You see the difficulty I'm having "getting" your last sentences. The first msg appeared "emo", the response to my observation of it's appearing emo appeared both emo and confusing.

Perhaps the asbestos underwear is a metaphor for some other quality that one should have before suggesting an answer in these "types of forums". Perhaps the uses of absetos include something I have yet to discover, something that is witty or clever when combined with underwear to describe the purpose of emo-appearing suggestion disclaimers.

I believe that you did 'approach a reasonable answer', and you're obviously in "these forums", so I assume you that you must in fact be 'wearing' these mythical or metaphorical garments. Sorry for the long explaination, but I'd just like to understand the cryptic analogy so that my sense of this sort of statement--asbestos and/or underwear related references--can improve.
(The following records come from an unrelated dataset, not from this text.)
-- ==== Sys2Proof/Machine/FaultEvt.lean ====
section
/-! DEFINITION. The events of the recovery controller and the event recorder (R388 to R409). -/
namespace Sys2Proof.Machine

open Sys2Proof

/-- ERROR_REPORT (R389 to R397). -/
def effErrorReport (source : Fin 65536) (detail : Nat) (captured : List Nat) (s : State) : State :=
  resumeNext (report source detail captured s)

def execErrorReport (source : Fin 65536) (detail : Nat) (captured : List Nat) (s : State) : Host.Outcome State Fault Refusal :=
  .next (effErrorReport source detail captured s)

/-- RECOVERY_END (R394): the recovery of a participant's cluster completes, and a released cluster's commands. -/
def effRecoveryEnd (part : Fin 27) (s : State) : State :=
  match recoveryOf s (clusterOf part) with
  | none => s
  | some r => resumeNext (endRecovery r s)

def execRecoveryEnd (part : Fin 27) (s : State) : Host.Outcome State Fault Refusal := .next (effRecoveryEnd part s)

/-- RECOVERY_TIMEOUT (R394): an L1 of 10 µs becomes an L2, an L2 of 5 ms an L3, the restart going on; each is an escalation
with cause 2. In L3 already, an L2 only outlives its limit (log entry 71). -/
def effRecoveryTimeout (part : Fin 27) (s : State) : State :=
  match recoveryOf s (clusterOf part) with
  | none => s
  | some r =>
    if r.level = 1 then
      if r.since + 10 * uUs ≤ s.now then startRecovery r.part r.unit 2 r.source (escalate (clusterOf part) 1 2 2 s) else s
    else if r.late ∨ s.now < r.since + 5 * uMs then s
    else
      let s := s.setFault (fun f =>
        { f with running := f.running.map (fun x => if x = r then { x with late := true } else x),
                 owed := if f.owed.any (fun x => srcPart x == r.part) then f.owed else f.owed ++ [mkSource r.part r.unit (srcType r.source)] })
      if s.safe ∧ s.fault.resume.isNone then s
      else resumeNext (enterL3 r.source (escalate (clusterOf part) 2 3 2 s))

def execRecoveryTimeout (part : Fin 27) (s : State) : Host.Outcome State Fault Refusal := .next (effRecoveryTimeout part s)

/-- FAULT_WINDOW_CLOSE (R396): WINDOW_MS after the end of the last recovery. -/
def effFaultWindowClose (s : State) : State :=
  if s.isSet .FLT_STATUS_WINDOW_OPEN ∧ s.fault.running = [] ∧ s.fault.lastEnd + s.get .FLT_CFG_WINDOW_MS * uMs ≤ s.now then
    s.setAll [(.FLT_STATUS_WINDOW_OPEN, 0), (.FLT_STATUS_WINDOW_FAULTS, 0)]
  else s

def execFaultWindowClose (s : State) : Host.Outcome State Fault Refusal := .next (effFaultWindowClose s)

/-- TEMP_WARN (R390): a reading of a die sensor in 0.1 °C. At the threshold the event is raised once, and re-armed when every
sensor has fallen 5 °C below it. A reading that passes 130 °C is a THERMAL fault of its sensor (Table 16.1). -/
def effTempWarn (sensor : Fin 12) (reading : Int) (s : State) : State :=
  let was := Tab.get 0 s.power.temps sensor
  let s := { s with power := { s.power with temps := Tab.put 0 s.power.temps sensor (reading + 1000).toNat } }
  let limit : Int := ((s.get .FLT_CFG_TEMP_WARN * 10 : Nat) : Int)
  let s :=
    if limit ≤ reading ∧ !s.fault.hot then
      (s.setFault (fun f => { f with hot := true })).raise 0x0E0B [sensor, ofSigned 32 reading]
    else if s.power.temps.all (fun p => decide ((p.2 : Int) - 1000 ≤ limit - 50)) then s.setFault (fun f => { f with hot := false })
    else s
  if 1300 < reading ∧ was ≤ 2300 then resumeNext (report (mkSource 31 (52 + sensor) 8) 0 [] s) else s

def execTempWarn (sensor : Fin 12) (reading : Int) (s : State) : Host.Outcome State Fault Refusal := .next (effTempWarn sensor reading s)

/-- LF_HOLD_END (R398, Table 16.5): ports whose LF_HOLD_MS of Local Fault has passed are disabled and squelched. -/
def effLfHoldEnd (s : State) : State :=
  (List.range 32).foldl (fun s x =>
    if (s.hp x).lfSince ≠ 0 ∧ (s.hp x).lfSince - 1 + s.get .FLT_CFG_LF_HOLD_MS * uMs ≤ s.now then toDisabled x 4 true s else s) s

def execLfHoldEnd (s : State) : Host.Outcome State Fault Refusal := .next (effLfHoldEnd s)

/-- EVENT_RECORD (R402, R403): the oldest raised event becomes a record, or is dropped and counted; before boot step 7 it is
held. -/
def effEventRecord (s : State) : State :=
  if evtHolding s then s
  else
    match s.raised with
    | [] => s
    | e :: rest => evtMake 0 e { s with raised := rest }

def execEventRecord (s : State) : Host.Outcome State Fault Refusal := .next (effEventRecord s)

/-- EVENTS_LOST (R403). -/
def effEventsLost (s : State) : State := evtLost s

def execEventsLost (s : State) : Host.Outcome State Fault Refusal := .next (effEventsLost s)

/-- EVT_NOTIFY (R409): vector 2, once after each EVT_READ, when COUNT records or US microseconds have come. -/
def effEvtNotify (s : State) : State :=
  let e := s.evt
  let due := decide (s.get .EVT_NOTIFY_COUNT ≤ e.sinceRead) ||
    (e.firstAt != 0 && decide (e.firstAt - 1 + s.get .EVT_NOTIFY_US * uUs ≤ s.now))
  if due ∧ !e.notified then
    let t := s.setEvt (fun e => { e with notified := true })
    t.when (s.isSet .EVT_NOTIFY_IRQ_EN) (fun t => t.msix 0 2)
  else s

def execEvtNotify (s : State) : Host.Outcome State Fault Refusal := .next (effEvtNotify s)

end Sys2Proof.Machine
end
Sincerely, Confused Responder.

[sm font size due to tangent topic]

meniscus

Oct 17, 2009

0

#94

Jay-

I'll just go ahead and add what pertains to the actual rating discussion here:

Fics is often mentioned in the Glicko conversation. Is the system exactly the same as the one used by chess.emrald.net? Perhaps their formula contains an improvement? Just a thought. In either case, I think we should go our own way. That's why I'm commenting.

It appears that more than one person has suggested either that you should create a "new" rating system. I agree. I think this wonderful website needs something unique. Why don't you? More importantly, why don't we? It is far less time consuming and demanding to the individual if we organize.
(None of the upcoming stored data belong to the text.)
-- ==== Sys2Proof/Machine/HostEvt.lean ====
section
/-!
DEFINITION. What happens on the host side ("Host lanes and Ethernet ports", and the timed queue of R125 to R127): lanes and
link states, training, fast retrain, low-power idle, wake, reception, pauses, transmission.
-/
namespace Sys2Proof.Machine

open Sys2Proof

/-- LANE_SIGNAL_CHANGE (R158): signal on every lane takes WAIT to TRAINING; its loss takes UP or FAST_RETRAIN to WAIT. Signal on a lane of a
port in WAIT is a wake source (Table 15.8). -/
def effLaneSignalChange (l : Nat) (present : Bool) (s : State) : State :=
  let s := s.set .LN_STATUS_SIGNAL (b2n present) l
  let s := s.when (!present) (fun s => s.set .LN_STATUS_CDR_LOCK 0 l)
  match slotOfLane s l with
  | none => s
  | some x =>
    let st := s.link x
    if present then (if st = lsWait then leaveWait x (wakeBy 0 s) else s)
    else if st = lsUp ∨ st = lsFrt then toWait x (linkDown x 0 s)
    else s

def execLaneSignalChange (lane : Fin 32) (present : Bool) (s : State) : Host.Outcome State Fault Refusal :=
  .next (effLaneSignalChange lane present s)

/-- Whether a lane's port trains: TRAIN_EN, and not in the near loopback of R414. -/
def trains (s : State) (x : Nat) : Bool :=
  s.isSet .PORT_CFG_TRAIN_EN x && !(bit (s.get .TEST_LOOP_LANE_PMA_NEAR (x / 8)) (x % 8))

/-- The precoding choice of a lane when training ends (R155): `measured`, the first post-cursor reaches half the main cursor. The receiver's
request goes to the partner in training; where the port does not train, neither side asks, so that AUTO and AS_REQUESTED are off (log
entry 128). -/
def fixPrecoding (l : Nat) (train measured : Bool) (s : State) : State :=
  let c := s.laneSet l
  let rx : Bool := match c.precodeRx with | 0 => train && measured | 1 => false | _ => true
  let tx : Bool := match c.precodeTx with | 0 => train && c.asked | 1 => false | _ => true
  (s.when train (fun s => s.emit (.precodeRequest l rx))).setAll [(.LN_STATUS_PRECODE_RX_ON, b2n rx), (.LN_STATUS_PRECODE_TX_ON, b2n tx), (.LN_STATUS_RX_READY, 1),
    (.LN_STATUS_PARTNER_READY, 1), (.LN_STATUS_CDR_LOCK, 1)] l

/-- TRAINING_DONE (R158): every lane is ready on both sides, or has CDR lock where training is off; the precoding choice is
fixed (R155), and PCS data goes out. `measured` is a bitmap of the port's lanes. -/
def effTrainingDone (x measured : Nat) (s : State) : State :=
  if s.link x = lsTraining then
    let s := (lanesOf s x).foldl (fun s l => fixPrecoding l (trains s x) (bit measured (l - x)) s) s
    laneOut x 2 ((setLink x lsAligning s).setHp x (fun h => { h with fromFrt := false }))
  else s

def execTrainingDone (x : Fin 32) (measured : Nat) (s : State) : Host.Outcome State Fault Refusal :=
  .next (effTrainingDone x measured s)

/-- TRAINING_TIMEOUT (R158): 500 ms in TRAINING; `ready` is the bitmap of lanes that were. -/
def effTrainingTimeout (x ready : Nat) (s : State) : State :=
  if s.link x = lsTraining ∧ (s.hp x).since + 500 * uMs ≤ s.now then
    let lanes := lanesOf s x
    let bad := lanes.foldl (fun m l => if bit ready (l - x) then m else m + 2 ^ (l - x)) 0
    toWait x (hostEvent x 0x0703 [x, bad] (s.inc .HP_TRAIN_FAIL x))
  else s

def execTrainingTimeout (x : Fin 32) (ready : Nat) (s : State) : Host.Outcome State Fault Refusal :=
  .next (effTrainingTimeout x ready s)

/-- The coefficients of a lane take values. -/
def setFfe (l : Nat) (cs : List Int) (s : State) : State :=
  let v (k : Nat) : Nat := ofSigned 8 (cs.getD k 0)
  s.setAll [(.LN_FFE_C_M3, v 0), (.LN_FFE_C_M2, v 1), (.LN_FFE_C_M1, v 2), (.LN_FFE_C_0, v 3), (.LN_FFE_C_P1, v 4), (.LN_FFE_C_P2, v 5)] l

/-- A partner's request is honoured (R159): it changes what it names and is counted; it is answered NOT_UPDATED, and UPDATED once it has
been applied. -/
def honour (l : Nat) (f : State → State) (s : State) : State :=
  ((f (s.emit (.tapAnswer l .notUpdated))).inc .HL_TAP_REQ_RX l).emit (.tapAnswer l .updated)

/-- TAP_REQUEST (R156, R159): a request of the partner is honoured, or answered AT_LIMIT, EQ_LIMIT or NOT_SUPPORTED without effect; one
that this lane's receiver sends is counted. -/
def effTapRequest (l : Nat) (r : TapReq) (s : State) : State :=
  match slotOfLane s l with
  | none => s
  | some x =>
    if s.link x ≠ lsTraining ∨ !(trains s x) then s
    else
      match r with
      | .sent => s.inc .HL_TAP_REQ_TX l
      | .precode on => honour l (fun s => s.setLane l (fun c => { c with asked := on })) s
      | .preset k =>
        if k = 1 then honour l (fun s => setFfe l ((s.laneSet l).ffe.map (toSigned 8)) s) s else s.emit (.tapAnswer l .notSupported)
      | .step tap up =>
        let cs := ffeNow s l
        let c := cs.getD tap 0 + (if up then 1 else -1)
        let (lo, hi) := tapRange.getD tap (0, 0)
        let new := cs.set tap c
        if c < lo ∨ hi < c then s.emit (.tapAnswer l .atLimit)
        else if !(ffeSum new) then s.emit (.tapAnswer l .eqLimit)
        else honour l (setFfe l new) s

def execTapRequest (lane : Fin 32) (r : TapReq) (s : State) : Host.Outcome State Fault Refusal := .next (effTapRequest lane r s)

/-- ALIGN_LOCK (R158): alignment-marker and FEC lock on every lane. -/
def effAlignLock (x : Nat) (s : State) : State := if s.link x = lsAligning then toUp x s else s

def execAlignLock (x : Fin 32) (s : State) : Host.Outcome State Fault Refusal := .next (effAlignLock x s)

/-- ALIGN_TIMEOUT (R158): 10 ms in ALIGNING; event LINK_DOWN, cause 6, after a fast retrain. -/
def effAlignTimeout (x : Nat) (s : State) : State :=
  if s.link x = lsAligning ∧ (s.hp x).since + 10 * uMs ≤ s.now then
    let s := s.when (s.hp x).fromFrt (fun s => hostEvent x 0x0702 [x, 6] s)
    toTraining x (s.setHp x (fun h => { h with fromFrt := false }))
  else s

def execAlignTimeout (x : Fin 32) (s : State) : Host.Outcome State Fault Refusal := .next (effAlignTimeout x s)

/-- LANE_LOCK_LOSS (R158, R160): CDR or alignment-marker lock lost with the signal kept. -/
def effLaneLockLoss (l : Nat) (s : State) : State :=
  match slotOfLane s l with
  | none => s
  | some x =>
    if !(s.isSet .LN_STATUS_SIGNAL l) then s
    else if s.link x = lsUp then
      let s := s.set .LN_STATUS_CDR_LOCK 0 l
      if s.isSet .PORT_CFG_FRT_EN x then toFrt x true (2 ^ (l - x)) s else toTraining x (linkDown x 1 s)
    else if s.link x = lsFrt then
      (s.set .LN_STATUS_CDR_LOCK 0 l).setHp x (fun h => { h with frtLost := withBit h.frtLost (l - x) true })
    else s

def execLaneLockLoss (lane : Fin 32) (s : State) : Host.Outcome State Fault Refusal := .next (effLaneLockLoss lane s)

/-- FRT_REQ_RECEIVED (R160): 8 consecutive REQ blocks on a lane of a partner in UP. -/
def effFrtReqReceived (l : Nat) (s : State) : State :=
  match slotOfLane s l with
  | none => s
  | some x => if s.link x = lsUp ∧ s.isSet .PORT_CFG_FRT_EN x then toFrt x false 0 s else s

def execFrtReqReceived (lane : Fin 32) (s : State) : Host.Outcome State Fault Refusal := .next (effFrtReqReceived lane s)

/-- FRT_PARTNER_RECOGNISED (R160): the partner's blocks are recognised on every lane; READY is sent. -/
def effFrtPartnerRecognised (x : Nat) (s : State) : State :=
  if s.link x = lsFrt then laneOut x 5 (s.setHp x (fun h => { h with frtSeen := true })) else s

def execFrtPartnerRecognised (x : Fin 32) (s : State) : Host.Outcome State Fault Refusal := .next (effFrtPartnerRecognised x s)

/-- FRT_DONE (R160): READY received on every lane and 64 further READY sent; PCS data resumes. -/
def effFrtDone (x : Nat) (s : State) : State :=
  if s.link x = lsFrt ∧ (s.hp x).frtSeen then
    let s := (lanesOf s x).foldl (fun s l => s.set .LN_STATUS_CDR_LOCK 1 l) s
    laneOut x 2 ((setLink x lsAligning s).setHp x (fun h => { h with fromFrt := true }))
  else s

def execFrtDone (x : Fin 32) (s : State) : Host.Outcome State Fault Refusal := .next (effFrtDone x s)

/-- FRT_NO_ANSWER (R160): the initiator has recognised no block of its partner 50 µs after its first REQ. -/
def effFrtNoAnswer (x : Nat) (s : State) : State :=
  let h := s.hp x
  if s.link x = lsFrt ∧ h.frtBegan ∧ !h.frtSeen ∧ h.frtSince + 50 * uUs ≤ s.now then frtFallback x 0 s else s

def execFrtNoAnswer (x : Fin 32) (s : State) : Host.Outcome State Fault Refusal := .next (effFrtNoAnswer x s)

/-- FRT_LIMIT_EXPIRY (R160): FRT_LIMIT passes before ALIGNING. -/
def effFrtLimitExpiry (x : Nat) (s : State) : State :=
  if s.link x = lsFrt ∧ (s.hp x).frtSince + s.get .PORT_CFG_FRT_LIMIT x * 100 * uUs ≤ s.now then frtFallback x 1 s else s

def execFrtLimitExpiry (x : Fin 32) (s : State) : Host.Outcome State Fault Refusal := .next (effFrtLimitExpiry x s)

/-- REMOTE_FAULT (R158): what the reconciliation sublayer of a port in UP receives; each change of Remote Fault raises its event. To Local
Fault it answers with Remote Fault, to Remote Fault with idle (log entry 127). -/
def effRemoteFault (x : Nat) (f : RsFault) (s : State) : State :=
  if s.link x = lsUp then
    let on := b2n (f = .remote)
    let changed : Bool := s.get .PORT_STATUS_REMOTE_FAULT x != on
    let s := s.setAll [(.PORT_STATUS_REMOTE_FAULT, on), (.PORT_STATUS_LOCAL_FAULT, b2n (f = .local_))] x
    let s := laneOut x (match f with | .none_ => 2 | .local_ => 8 | .remote => 9) s
    s.when changed (hostEvent x 0x0709 [x, on])
  else s

def execRemoteFault (x : Fin 32) (fault : RsFault) (s : State) : Host.Outcome State Fault Refusal := .next (effRemoteFault x fault s)

/-- The reconciliation sublayer of a port lets frames out: UP, with no fault received (R158, log entry 127). -/
def linkOk (s : State) (x : Nat) : Bool :=
  s.link x == lsUp && !(s.isSet .PORT_STATUS_REMOTE_FAULT x) && !(s.isSet .PORT_STATUS_LOCAL_FAULT x)

/-- LPI_TX_ENTRY (R162): every transmit queue empty and no pause frame due for TX_IDLE_US, or TX_IDLE_FRUGAL_US in FRUGAL. -/
def effLpiTxEntry (x : Nat) (s : State) : State :=
  let limit := (if s.mode = 4 then s.get .PORT_LPI_TX_IDLE_FRUGAL_US x else s.get .PORT_LPI_TX_IDLE_US x) * uUs
  let since := (s.hp x).idleSince
  if s.link x = lsUp ∧ s.isSet .PORT_LPI_TX_EN x ∧ !(s.isSet .PORT_STATUS_TX_LPI x) ∧ macIdle s x ∧ since ≠ 0 ∧
      since - 1 + limit ≤ s.now then
    (s.set .PORT_STATUS_TX_LPI 1 x).inc .HP_LPI_TX_ENTRIES x
  else s

def execLpiTxEntry (x : Fin 32) (s : State) : Host.Outcome State Fault Refusal := .next (effLpiTxEntry x s)

/-- LPI_RX_ENTRY (R162): the partner's LPI is accepted with RX_EN 1. -/
def effLpiRxEntry (x : Nat) (s : State) : State :=
  if s.link x = lsUp ∧ s.isSet .PORT_LPI_RX_EN x ∧ !(s.isSet .PORT_STATUS_RX_LPI x) then
    (s.set .PORT_STATUS_RX_LPI 1 x).inc .HP_LPI_RX_ENTRIES x
  else s

def execLpiRxEntry (x : Fin 32) (s : State) : Host.Outcome State Fault Refusal := .next (effLpiRxEntry x s)

/-- LPI_RX_EXIT (R162): the partner leaves LPI. -/
def effLpiRxExit (x : Nat) (s : State) : State := s.set .PORT_STATUS_RX_LPI 0 x

def execLpiRxExit (x : Fin 32) (s : State) : Host.Outcome State Fault Refusal := .next (effLpiRxExit x s)

/-- The MAC leaves transmit LPI: no frame starts for T_W_US (R162). -/
def leaveTxLpi (x : Nat) (s : State) : State :=
  let t := s.now + s.get .PORT_LPI_T_W_US x * uUs
  (s.set .PORT_STATUS_TX_LPI 0 x).setHp x (fun h => { h with holdUntil := t })

/-- TIMED_LPI_EXIT (R162): the MAC leaves LPI at L − T_W_US for a timed frame. -/
def effTimedLpiExit (x : Nat) (s : State) : State :=
  match timedHead s x with
  | some (_, l, _) =>
    if s.isSet .PORT_STATUS_TX_LPI x ∧ launchAhead s x l ≤ ((s.get .PORT_LPI_T_W_US x * uUs : Nat) : Int) then leaveTxLpi x s else s
  | none => s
Since we're looking at changes to and hybrids of the glicko system already,
I suggest that you (in addition to this thread) start a project group dedicated to this sort of quest--a private group that math people and those who understand rating systems in general would be encouraged to join? There, the best original ideas and improvements to existing systems could be debated, tested and compared by those who wish to help. I would love to suggest ideas myself, but I'd want only "math people" there of course.

A second, more subtle, vaild reason to move the project to a group will be apparent if you read my last comment- one user has alluded that something about the forums tends to do something negative (although I don't understand what) that discourages or overlooks "reasonable suggestions". The conversation between the two of us is certainly off the topic. A more private forum would perhaps diminish this perception. Basically, he might be right: perhaps there are those who have excellent ideas and suggestions that would prefer a less-public forum? I myself made my blog "friends only" and contribute most if not all of my actual work/chess analysis to private groups only--to avoid the random comments.

I agree with others that a new or hybrid system is the way to go. However (IMO), introducing a brand new system that is completely conceived, proofed, edited and implemented by chess.com users and staff is too easy, cost-effective (free) and revolutionary an idea to pass up.

How often can we do something that is both good for chess.com and for chess itself?

That's my best suggestion at this point-- it might not assist the rating questions directly, but the members of the project will. I even have a suggestion for a name: The RRRP, or Revolutionary Rating Research Project, headed and moderated by you.It's got an easily remembered acronym--doesn't it sound similar to "AARP"? We will not try to sell elderly people insurance policies, of course.

-Tim

Chess.com members:

Who thinks this is a good idea? Would you join/contribute to this project should Jay decide to persue it?

jay

Oct 17, 2009

0

#95

The goal of a rating system is to provide an accurate estimate of someone's skill level, in this case in the game of chess. The current rating system already accomplishes this fairly well. Given two players ratings, you can come to a pretty accurate guestimate of what each person's chances are at winning the game (or drawing). There just isn't any real good reason to completely overhaul or dump this system and create our own, custom rating system. We're simply looking to make small tweaks to solve some very minor problems, that being that ratings fluctuate too far too fast, even when the player(s) involved are very active on the site. With the long list of todo's at Chess.com, it would be a dis-service to the users to spend a vast amount of time on a ratings project when we could be spending our time improving the site in other areas. Thanks for your help & suggestions! :)

mathijs

Oct 17, 2009

0

#96

Jay, I agree that there probably isn't any need for drastic "improvements". The change I described, with the shadow rating, was more to illustrate the point (valid, in my opinion) that there are two sides to rating at present. I would be quiye opposed to it, if it were seriously discussed.

But I do wonder, with respect to the tweeking, just what is "too fast too far"? Aren't those completely arbitrary measures? As far as I can see, any rating system is excellent if it always rates a better player higher than a weaker one, by how much is irrelevant. Or is this all a discussion about what the proper period for becoming completely uncertain is?

costelus

Oct 17, 2009

0

#97

Hello Jay! I would have a question, although I don't care about a rating and I definitely agree that this should be the least on your to do list. Tactics Trainer does not use the same type of rating (Glicko)? Then why, if I miss 5-6 tactical problems, my rating collapses with like 300-400 points, while in live chess it would go down only with 30-50 points after 5-6 losses?

LATITUDE

Oct 17, 2009

0

#98

[COMMENT DELETED]

jay

Oct 17, 2009

0

#99

We're working on fixing the TT ratings as well. :)

meniscus

Oct 17, 2009

0

#100

jay, i respect that. perhaps it shouldn't be a chess.com thing... anyway what about emrald.net's glicko: is it different than ours?